On Sat, Nov 29, 2014 at 1:18 AM, José F. Morales <josef...@gmail.com> wrote:

> Hey Michael,
>
> I'll check it out.   Trouble is knowing what over-complicating is.  Thanks
> for the heads up!
>
> I am trying to figure out inductively how to use LOAD CSV from various
> examples.  Thanks for another one.
>
> Its killing me that its taking so long.
>
> Jose
>
>
>
> On Friday, November 28, 2014 6:16:49 PM UTC-5, Michael Hunger wrote:
>>
>> José
>>
>> if you watch Nicole's webinar many things will become clear.

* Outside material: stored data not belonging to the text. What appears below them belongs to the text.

-- ==== Sys2Proof/WellFormed.lean ====
section
/-! DEFINITION. Which commands a sender can issue: packets have the forms of R325 and R327, tags 14 bits, a host access lies in a BAR's
reach and carries at most the payload of R380, and lists have the lengths of what they stand for. Every other operand is as wide as
its type. -/

namespace Sys2Proof

/-- The companion port has one link (R482). -/
def frameLink (p : FramePort) (l : LinkIdx) : Bool := decide (p.val < 8) || l.val == 0

open Machine in
/-- The command can be issued. -/
def Instr.wf : Instr → Bool
  | .registerWrite _ addr size _ => decide (addr < 2 ^ 48) && (regDie addr).isSome && decide (1 ≤ size) && decide (size ≤ 8)
  | .clockLoss _ => true
  | .clockLockReturn _ => true
  | .farLockTimeout _ => true
  | .loadModuleScope _ => true
  | .loadPartitionScope _ _ => true
  | .pltStop _ _ => true
  | .pltRemove _ _ => true
  | .pltCmdReserved _ _ _ => true
  | .digestVerified => true
  | .quiesceDone => true
  | .loadWriteDone _ => true
  | .nop _ => true
  | .halt _ => true
  | .haltComplete _ => true
  | .li _ _ _ => true
  | .lih _ _ _ => true
  | .add _ _ _ _ _ => true
  | .sub _ _ _ _ => true
  | .and _ _ _ _ => true
  | .or _ _ _ _ => true
  | .xor _ _ _ _ => true
  | .shl _ _ _ _ => true
  | .shr _ _ _ _ => true
  | .mul _ _ _ _ => true
  | .ld _ _ _ _ => true
  | .st _ _ _ _ => true
  | .br _ _ _ _ _ => true
  | .mpass _ _ _ _ => true
  | .mcvt _ _ _ _ _ => true
  | .vop _ _ _ _ => true
  | .dma _ _ _ _ => true
  | .bop _ _ _ _ => true
  | .atn _ _ => true
  | .wait _ _ _ => true
  | .waitSatisfied _ => true
  | .waitTimeout _ => true
  | .evrd _ _ _ => true
  | .task _ _ => true
  | .datum _ _ => true
  | .reservedOpcode _ _ => true
  | .matrixPassStart _ => true
  | .matrixPassComplete _ => true
  | .matrixRingReleaseWaitEnd _ => true
  | .mcvtApply _ => true
  | .vecCopy _ => true
  | .vecAdd _ => true
  | .vecSub _ => true
  | .vecMul _ => true
  | .vecFma _ => true
  | .vecMax _ => true
  | .vecMin _ => true
  | .vecAbs _ => true
  | .vecNeg _ => true
  | .rcp _ => true
  | .rsqrt _ => true
  | .exp2 _ => true
  | .expsub _ => true
  | .sigmoid _ => true
  | .silu _ => true
  | .rowmax _ => true
  | .rowsum _ => true
  | .rowssq _ => true
  | .cmplt _ => true
  | .cmple _ => true
  | .cmpeq _ => true
  | .cmpne _ => true
  | .setcvt _ => true
  | .setmask _ => true
  | .maskop _ => true
  | .fmask _ => true
  | .fclr _ => true
  | .fstore _ => true
  | .monclr _ => true
  | .monrd _ => true
  | .vecReservedOp _ => true
  | .vecDescComplete _ => true
  | .vecRingRowReady _ => true
  | .ringShort _ => true
  | .atnInit _ => true
  | .atnRescale _ => true
  | .atnMerge _ => true
  | .atnFinish _ => true
  | .dmaCopy _ => true
  | .tcopy _ => true
  | .gather _ => true
  | .append _ => true
  | .share _ => true
  | .release _ => true
  | .rsend _ => true
  | .rsendPoll _ => true
  | .rsendHeaderWrite _ => true
  | .rwait _ => true
  | .rwaitPoll _ => true
  | .ringTimeout _ => true
  | .rfree _ => true
  | .dmaReservedOp _ => true
  | .dmaDescComplete _ => true
  | .tablePop _ _ => true
  | .tableIncref _ _ => true
  | .tableDecref _ _ => true
  | .relayForward _ => true
  | .bopFill _ => true
  | .bopCopy _ => true
  | .bopAdd _ => true
  | .bopSub _ => true
  | .bopMul _ => true
  | .bopFma _ => true
  | .axpy _ => true
  | .affine _ => true
  | .act _ => true
  | .loadtab _ => true
  | .bopReservedOp _ => true
  | .bopCleanDone _ => true
  | .pageStepEnd _ _ => true
  | .bopComplete _ => true
  | .refresh _ _ => true
  | .pageRecompute _ _ => true
  | .slowPathBegin _ => true
  | .slowPathDone _ => true
  | .fmcRetrain _ => true
  | .fmcRetrainDone _ _ => true
  | .fmcIsolate _ _ => true
  | .scrubScan _ _ _ _ _ => true
  | .scrubRepair _ _ _ _ _ => true
  | .scrubAbort _ _ => true
  | .scrubPage _ => true
  | .scrubDone _ => true
  | .fieldRepair _ _ _ _ => true
  | .fieldRepairCopyDone _ => true
  | .fieldRepairDone _ _ => true
  | .meshRead p => packetWf p 0
  | .meshWrite p => packetWf p 1
  | .pwrite p => packetWf p 2
  | .atomicSwap p => packetWf p 3
  | .atomicCas p => packetWf p 3
  | .atomicAdd p => packetWf p 3
  | .atomicAnd p => packetWf p 3
  | .atomicOr p => packetWf p 3
  | .atomicXor p => packetWf p 3
  | .smax p => packetWf p 3
  | .smin p => packetWf p 3
  | .umax p => packetWf p 3
  | .umin p => packetWf p 3
  | .fadd p => packetWf p 3 && p.len == 4
  | .atomicReserved p _ => packetWf p 3
  | .mwrite p _ => packetWf p 1 && decide (64 ≤ p.len) && decide (p.src.toNat < 576)
  | .rdata _ tag => decide (tag < 16384)
  | .wack _ tag _ => decide (tag < 16384)
  | .requestTimeout _ tag => decide (tag < 16384) || decide (65536 ≤ tag)
  | .drainEnd _ => true
  | .retentionRetry _ => true
  | .routeCondApply _ => true
  | .csend _ _ _ => true
  | .csendp _ _ _ _ => true
  | .csendh _ _ _ => true
  | .csendhp _ _ _ _ => true
  | .crecv _ _ => true
  | .crecvResume _ => true
  | .cpoll _ _ => true
  | .ccount _ _ => true
  | .controlMessageArrive _ _ => true
  | .faultNotice => true
  | .regulatorRelease kind p _ => if kind.val = 4 then packetWf p 1 else packetWf p kind.val
  | .targetWindow _ => true
  | .qosHubsrcWrite _ _ _ _ => true
  | .qosSumsRecomputed => true
  | .configRequest _ _ _ => true
  | .hostRead _ _ off len => decide (off + len.val + 1 ≤ 2 ^ 44)
  | .hostWrite _ _ off data => !data.isEmpty && decide (data.length ≤ 512) && decide (off + data.length ≤ 2 ^ 44)
  | .hostAtomicop _ _ off => decide (off < 2 ^ 44)
  | .functionLevelReset _ => true
  | .vfEnableClear => true
  | .hostLinkReset => true
  | .bar2Resize _ _ => true
  | .arqAppend _ _ _ data => !data.isEmpty && decide (data.length ≤ 512)
  | .arqCommit _ _ _ data => !data.isEmpty && decide (data.length ≤ 512)
  | .arqAbort _ _ _ => true
  | .qtake _ _ _ _ _ => true
  | .qtakew _ _ _ _ _ => true
  | .qtakewResume _ => true
  | .qput _ _ _ _ _ => true
  | .qputw _ _ _ _ _ => true
  | .qputwResume _ => true
  | .qcount _ _ _ _ => true
  | .queueReservedOp _ _ => true
  | .dpqRead _ _ _ _ => true
  | .dpqPop _ _ _ => true
  | .mirrorSample _ _ => true
  | .linkTrainStart _ _ => true
  | .linkTrainDone _ _ _ => true
  | .linkTrainTimeout _ _ => true
  | .linkRetrain _ _ _ => true
  | .twlRetrain _ _ _ => true
  | .twlDisable _ _ _ _ => true
  | .dataFrame p l payload _ _ _ _ => frameLink p l && payload.length == 256
  | .idleFrame p l payload _ _ _ => frameLink p l && payload.length == 256
  | .replay p l _ => frameLink p l.link
  | .replayTimeout p l => frameLink p l
  | .hello _ _ _ _ _ _ _ _ _ => true
  | .helloSend _ => true
  | .neighbourTimeout _ => true
  | .vector _ _ _ dist => dist.length == 128
  | .vectorSend _ => true
  | .distanceExpiry _ _ => true
  | .fread _ _ => true
  | .fwrite _ _ => true
  | .fpwrite _ _ => true
  | .fatomic _ _ => true
  | .frdata _ _ => true
  | .fwack _ _ => true
  | .fabricTimeout _ tag => decide (tag < 16384)
  | .surveyCheck => true
  | .portConditionChange _ => true
  | .portRecover _ => true
  | .datumExchange _ => true
  | .dreq _ _ _ _ => true
  | .drsp _ _ _ _ _ => true
  | .drspTimeout _ => true
  | .laneParityThreshold _ _ => true
  | .laneTestDone _ _ => true
  | .dtdTrainDone _ _ => true
  | .dtdTrainTimeout _ => true
  | .dtdReplays _ => true
  | .dtdRetrain _ _ => true
  | .dtdDisable _ _ _ => true
  | .linkDownPartitionStop _ => true
  | .ucpTrainStart => true
  | .ucpTrainDone _ _ _ => true
  | .ucpTrainTimeout => true
  | .ident _ _ _ _ _ _ => true
  | .identTimeout => true
  | .ucpDown _ => true
  | .ucpRetrain _ => true
  | .ucpDisable _ _ => true
  | .companionRequest _ _ _ => true
  | .idcode _ => true
  | .sample _ => true
  | .preload _ => true
  | .extest _ => true
  | .clamp _ => true
  | .highz _ => true
  | .ijtagRo _ => true
  | .ijtag _ => true
  | .bypass _ code => decide (code.toNat = 0 ∨ 7 ≤ code.toNat) && code != 0x10 && code != 0x11
  | .powerGood => true
  | .bootVerify => true
  | .exchangePhase _ => true
  | .fusesRead => true
  | .localMachineDone _ _ _ => true
  | .floorplanPublish => true
  | .moduleReset _ _ _ => true
  | .fastPathStepDone _ => true
  | .coreReset _ _ => true
  | .fence _ _ => true
  | .fenceLend _ _ => true
  | .unfence _ _ => true
  | .selftest _ _ _ _ _ => true
  | .rstCmdReserved _ _ _ => true
  | .clusterReset _ _ _ => true
  | .clusterFence _ _ _ => true
  | .clusterUnfence _ _ _ => true
  | .clusterSelftest _ _ _ _ _ => true
  | .rstClCmdReserved _ _ _ => true
  | .partitionReset _ _ => true
  | .rstPartCmdReserved _ _ => true
  | .resetDrainDone _ => true
  | .resetRelease _ => true
  | .selftestDone _ _ _ => true
  | .heldCommandResume _ => true
  | .forcedFence _ => true
  | .housekeepingRound logic hub _ => logic.length == 4 && logic.all (fun l => l.length == 70) && hub.length == 40
  | .comparatorTrip _ _ => true
  | .thermalRecordWritten => true
  | .lifetimeWrite => true
  | .freeze _ => true
  | .thaw _ => true
  | .freezeAt _ => true
  | .disarm _ => true
  | .frzCmdReserved _ _ => true
  | .scheduledFreeze => true
  | .sampleInstant _ => true
  | .fieldbookRecord _ => true
  | .gap _ => true
  | .arm _ => true
  | .trigger _ => true
  | .triggerAt _ => true
  | .scheduledTrigger => true
  | .stop _ => true
  | .dump _ _ => true
  | .dumpDone => true
  | .fbkCmdReserved _ _ => true
  | .mark _ _ => true
  | .entdaa _ => true
  | .setdasa _ _ => true
  | .setEndpointId _ _ => true
  | .getEndpointId => true
  | .getMctpVersionSupport _ => true
  | .getMessageTypeSupport => true
  | .getVendorDefinedSupport _ => true
  | .getInfo _ => true
  | .stageBegin _ _ _ => true
  | .stageData _ _ _ _ => true
  | .stageEnd _ _ => true
  | .stageCancel _ => true
  | .rollback _ => true
  | .readLedger _ _ _ _ => true
  | .readObject _ _ _ _ _ => true
  | .attest _ _ => true
  | .restart _ _ _ => true
  | .serviceReservedCommand _ _ => true
  | .ledgerAppend _ => true
  | .ledgerCompact => true
  | .fwuOwnerWrite _ _ => true
  | .ownerLockValid => true
  | .attGo _ => true
  | .attestDone => true
  | .powerLoss => true
  | .seatingInterlockChange _ => true
  | .ledgerCompactionDone => true

end Sys2Proof
end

>> https://vimeo.com/112447027
>> You don't have to overcomplicate things.
>>
>> The Skewer(id) thing is not really needed if each of your entities has a
>> label and a primary key of some sorts.
>> It is just an optimization to not have to think about separate entities.
>>
>> Cheers, Michael
>>
>> On Sat, Nov 29, 2014 at 12:12 AM, José F. Morales <jose...@gmail.com>
>> wrote:
>>
>>> Hey Andrii,
>>>
>>> I've been thinking alot about your recommendations.   I have some
>>> questions, some of which show how ignorant I am.  Apologies for basics
>>> if necessary.
>>>
>>> On Thursday, November 20, 2014 6:22:34 AM UTC-5, Andrii Stesin wrote:
>>>>
>>>> Before you start.
>>>>
>>>> 1. On nodes and their labels. First of all, I strongly suggest you to
>>>> separate your nodes into different .csv files by label. So you won't have a
>>>> column *`label`* in your .csv but rather set of files:
>>>>
>>>> nodes_LabelA.csv
>>>> ...
>>>> nodes_LabelZ.csv
>>>>
>>>> whatever your labels are. (Consider label to be kinda of synonym for
>>>> `class` in object-oriented programming or `table` in RDBMS). That's due the
>>>> fact that labels in Cypher are somewhat specific entities and you probably
>>>> won't be allowed to make them parameterized into variables inside your LOAD
>>>> CSV statement.
>>>>
>>>>
>>> OK, so you have modified your original idea of putting the db into two
>>> files 1 nodes , 1 relationships.  Now here you say, put all the nodes into
>>> 1 file/ label.   The way I have worked with it, I created 1 file for a
>>> class of nodes I'll call CLT_SOURCE and another file for a class of nodes
>>> called CLT_TARGET.  Then I have a file for the relationships. Perhaps
>>> foolishly I originally would create 1 file that would combine all of this
>>> info and try to paste it in the browser or in the shell.  Neither worked
>>> even though with smaller amount of data it did.
>>>
>>> You are recommending that with the nodes, I take two steps...
>>> 1) Combine my CLT_SOURCE and CLT_TARGET nodes,
>>> 2) then I split that file into files that correspond to the node:
>>> *my_node_id, * 1 label, and then properties P1...Pn.  Since I have 10
>>> Labels/node, I should have 10 files named..... Nodes_LabelA...
>>> Nodes_LabelJ.  Thus...
>>>
>>> File:  CLT_Nodes-LabelA     columns:  *my_node_id,* label A, property
>>> P1..., property P4
>>> ...
>>> File:  CLT_Nodes-LabelJ     columns:  *my_node_id,* label B, property
>>> P1..., property P4
>>>
>>>
>>> Q1: What are the rules about what can be used for *my_node_id?  *I have
>>> usually seen them as a letter integer combination. Is that the convention?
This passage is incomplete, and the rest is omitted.